I'm currently brainstorming an idea and trying to figure out what are the missing pieces or a better way to solve this problem.
Assume I have a product that customers can embed on their website. My end goal is to build a dashboard on my website showing relevant analytics (such as page load, click, custom events) to my customer.
I separated this feature into 2 parts:
collection of data
We can collect data from 2 sources:
Embed of https://my-bucket/$customerId/product.json
- CloudFront Logs -> S3 -> Kinesis Data Streams -> Kinesis Data Firehose -> S3
Http request POST /collect to collect an event
- ApiGateway end point -> Lambda -> Kinesis Data Firehose -> S3
access of data
My dashboard will be calling GET /analytics?event=click&from=...&to=...&productId=...

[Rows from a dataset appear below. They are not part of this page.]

/-- A track (R199): ID, class, state (0 TENTATIVE, 1 CONFIRMED, 2 COASTING), hits, consecutive misses, and its FP64 numbers:
position, velocity, covariance. -/
structure MeTrack where
  id : Nat
  cls : Nat
  st : Nat := 0
  hits : Nat := 1
  misses : Nat := 0
  num : List Nat
deriving DecidableEq, Repr, Inhabited

/-- An input that waits for its hold window (R193): an IMU sample of a slot, or a frame of a CAN mailbox. -/
structure MeInput where
  imu : Bool
  stamp : Nat
  unit : Nat
  box : Nat := 0
  data : List Byte
deriving DecidableEq, Repr, Inhabited

/-- A wheel: the stamp and count of its last frame, its last speed (FP64), since when its count stands, and whether it has
moved on since the last yaw update. -/
structure MeWheel where
  stamp : Nat
  ticks : Nat
  speed : Option Nat := none
  still : Nat
  fresh : Bool := false
deriving DecidableEq, Repr, Inhabited

/-- The Motion Estimator. `past` lists the tables that were in force, with the instant of the switch to the next one; `num` is
the state and its covariance in FP64 (q, v, p, bg, ba, angular rate, covariance); `time` is t_state. -/
structure Me where
  tab : Option Table := none
  past : List (Nat × Option Table) := []
  num : List Nat := []
  time : Nat := 0
  queue : List MeInput := []
  wheels : Sparse (Option MeWheel) := []
  /-- Sources used since the last turn update, those of the last turn, and whether a reset has come since. -/
  used : Nat := 0
  last : Nat := 0
  wasReset : Bool := false
  tracks : Sparse (Option MeTrack) := []
  nextId : Nat := 0
  tdet : Option Nat := none
  clones : List (Nat × List Nat) := []
deriving DecidableEq, Repr, Inhabited

/-- An assembled record (R216, R217). -/
structure LmRec where
  id : Nat
  cls : Nat
  groups : Nat
  payload : List Byte
  trunc : Bool := false
deriving DecidableEq, Repr, Inhabited

/-- A stamp of the Referee (R605): verdict, step, causes, FRESH by view, the motion status and holdover time (R158). -/
structure Stamp where
  verdict : Nat
  step : Nat
  causes : Nat
  fresh : List Nat
  motion : Nat
  holdMs : Nat
deriving DecidableEq, Repr, Inhabited

/-- A turn, from its start until its records and views are released or discarded. `gone` are the groups wholly absent, `frames`
the frames offered to it, CLEARED ones, by stream; `held` says that the ME or the Loom waits on a restartable fault; `seq` counts turn starts since the cold reset, and `ready` is when the
records were assembled. -/
structure TurnRec where
  run : Nat
  turn : Nat
  seq : Nat := 0
  ready : Nat := 0
  gen : Nat
  pat : Option Table := none
  present : BitVec 64 := BitVec.allOnes 64
  imu : Bool := true
  gone : Nat := 0
  frames : List (Nat × SpFrame) := []
  ended : Bool := false
  fault : Nat := 0
  reports : List WitReport := []
  meDone : Bool := false
  held : Bool := false
  motGen : Nat := 0
  ego : List Byte := []
  warped : Bool := false
  viewFlags : List Nat := []
  recs : Option (List LmRec) := none
  stamp : Option Stamp := none
deriving DecidableEq, Repr, Inhabited

/-- A frame entry of a transmit FIFO (R224): the view and turn, when it entered, its raster, and its embedded-data line but for
the time, the counts and the CRC. On the wire the line is whole, and `seqWas` is the VIEW_SEQ of the frame sent before it. -/
structure LmFrame where
  view : Nat
  run : Nat
  turn : Nat
  since : Nat
  tenant : Nat
  va : Nat
  rows : Nat
  rowBytes : Nat
  fmt : Nat
  emb : List Byte
  seqWas : Word := 0
deriving DecidableEq, Repr, Inhabited

/-- A transmit port: its FIFO, oldest first, the frame on the wire with the instants of its end and of the next start, and when
lock was lost. -/
structure LmPort where
  fifo : List LmFrame := []
  wire : Option (LmFrame × Nat × Nat) := none
  locked : Bool := false
  lost : Nat := 0
deriving DecidableEq, Repr, Inhabited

The first part is straight forward:
- ApiGateWay route -> Lambda
The struggling part: How can I have my Lambda accessing data at the moment stored on S3?
So far, I have evaluated this options:
- S3 Glue -> Athena: Athena is not a high availability service. To my understand, some requests could take minutes to execute. I need something that is fast and snappy.
- Kinesis Data Firehose -> DynamoDB: It is difficult to filter and sort on DynamoDB. I'm afraid that the high volume of analytics will slow it down and make it unpractical.
- QuickSight: It doesn't expose an SQL way to get data
- Kinesis Analytics: It doesn't expose an SQL way to get data
- Amazon OpenSearch Service: Feels overkill (?)
- Redshift: Looking into it next
I'm most probably misnaming what I'm trying to do as I can't seem to find any relevant help to solve this problem I would think must be quite common.